Harper’s work is featured in Cedric Harper: ANCESTRAL LANGUAGE the seventh exhibition in the 1:1 Exhibition Series presented in the Mills Gallery at Boston Center for the Arts. Each exhibition in this series presents a collaborative project between one curator and one artist, and either introduces a new artist or highlights a new aspect of a more experienced artist.
About the Curator
Carol Moses is an artist living in Cambridge, MA, who creates non-representational tableaus, employing grids, patterns, repeated linear elements, and biomorphic forms, in a distinctive visual vocabulary. Discrete styles namely calligraphic, gestural, and geometric appear throughout her omnivorous practice that moves between drawing, painting, printmaking and photography. Her artistic work creates balance, moving through color and form to create a visual neologism all her own. In childhood, Moses gravitated towards logic, math, and science, absorbing the nuance and minutiae of patterns in the natural world. Study in cultural anthropology and linguistics also tacitly influenced her sui generis painting and photography.
In her broader art life, Moses concerns herself equally with making and showing her work, and with promoting work of colleagues she admires, and causes she espouses. To these ends, she founded a gallery program in 2009 in a neighborhood community center in Cambridge – head full of visions of bringing artists to light and helping them gain income from selling work.
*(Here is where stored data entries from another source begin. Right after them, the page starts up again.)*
/-- A vector operation (R109, R111, R112, R255): a compare writes a mask, a QPOP a pair of them. -/
def Walk.vec (x : Walk) (e : WalkEnv) (op : Nat) (f : VFmt) (t : Nat) : Walk :=
  let x := x.note (decide (t < x.vector)) 9
  let x := { x with vector := t + issueEvery op }
  if op = 0x1D then
    if e.side then x
    else x.note (match e.bound.find? (fun b => b.1 == x.phaseAt t && b.2.1 == f.slot.toNat) with
      | none => true
      | some b => bitOf f.vy.toNat 3 && !b.2.2.1) 7
  else if 0xC ≤ op ∧ op ≤ 0xF then x.newMask (f.vd.toNat % 8)
  else if op = 0x23 then
    let m := f.vc.toNat % 8
    match x.queue with
    | [] => (x.newMask m).newMask (m + 1)
    | q :: r => { ((x.setMask m q.1).setMask (m + 1) q.2) with queue := r }
  else x

/-- The beats in which the payload flits of a one-bit packet of `B` blocks leave, after a header at beat `t` (R290): none before the blocks whose sign or
magnitude bytes it carries are compressed, and one in a beat. -/
def onebitBeats (B t : Nat) : List Nat :=
  ((List.range ((34 * B + 63) / 64)).foldl (fun (r : Nat × List Nat) j =>
    let has := fun (at_ n : Nat) => decide (at_ < 64 * j + 64) && decide (64 * j < at_ + n)
    let last := ((List.range B).filter (fun b => has (32 * b) 32 || has (32 * B + 2 * b) 2)).foldl max 0
    let u := max (r.1 + 1) (t + 4 * (last + 1))
    (u, r.2 ++ [u])) (t, [])).2

/-- SEND, RECV and POTS (R118, R162, R163, R170, R288, R290): a line is read or written in the beat in which its flit moves. -/
def Walk.port (x : Walk) (e : WalkEnv) (op : Nat) (f : XFmt) (t : Nat) : Walk :=
  let n := f.nfm1.toNat + 1
  let line := lineAddr (x.c.gr f.ga) f.off.toNat
  let known := !x.unknown f.ga
  let lines := fun (at_ : Nat) => if known then (List.range n).map (fun i => (at_ + i, 2 * (line + i), 2)) else []
  let x := { x.note (decide (t < x.mesh) || decide (t < (if op = 1 then x.taking else x.sending))) 9 with mesh := t + 1 }
  let x := x.note (known && e.outside line (if op = 2 then potsLines f else n)) 10
  match op with
  | 0 => { x with sending := t + n }.show (fun s => { s with acc := lines t ++ s.acc, sent := s.sent ++ (List.range n).map (t + ·) })
  | 1 => { x with taking := t + n }.show (fun s => { s with acc := lines t ++ s.acc, loc := s.loc ++ (List.range n).map (t + ·) })
  | _ =>
    let x := x.show (fun s => { s with given := (f.gl.toNat, 16 * n) :: s.given })
    if f.mode = 0 then
      { x with sending := t + n + 1 }.show (fun s => { s with
        acc := lines (t + 1) ++ s.acc, sent := s.sent ++ (List.range (n + 1)).map (t + ·) })
    else
      let B := n / 16
      let flits := onebitBeats B t
      { x with sending := flits.foldl max t + 1 }.show (fun s => { s with
        blocks := (if known then (List.range B).map (fun b => (t + 4 * b, line + 16 * b, line + 16 * B + 8 * b)) else []) ++ s.blocks
        sent := s.sent ++ t :: flits })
In the end it was more the former, to no one’s surprise but her own. However curatorial experience was gained, and great connections were forged and strengthened.
Currently, Moses has a work studio at Vernon St, and exhibits in Boston at studio 213 at SoWa — 450 Harrison, sharing the space with Cedric Harper and other artists. She participates in international residencies, when circumstances allow, creating fascinating portrait and interview series of expansive demographics. Indefatigable, Moses is hatching new projects and media all the time. Enjoy this impressive curation of Cedric Harper’s rich art brain.
Moses is the curator for Cedric Harper: ANCESTRAL LANGUAGE, the seventh exhibition in the 1:1 Curatorial Initiative series presented in the Mills Gallery at Boston Center for the Arts. Each exhibition in this series presents a collaborative project between one curator and one artist, and either introduces a new artist or highlights a new aspect of a more experienced artist.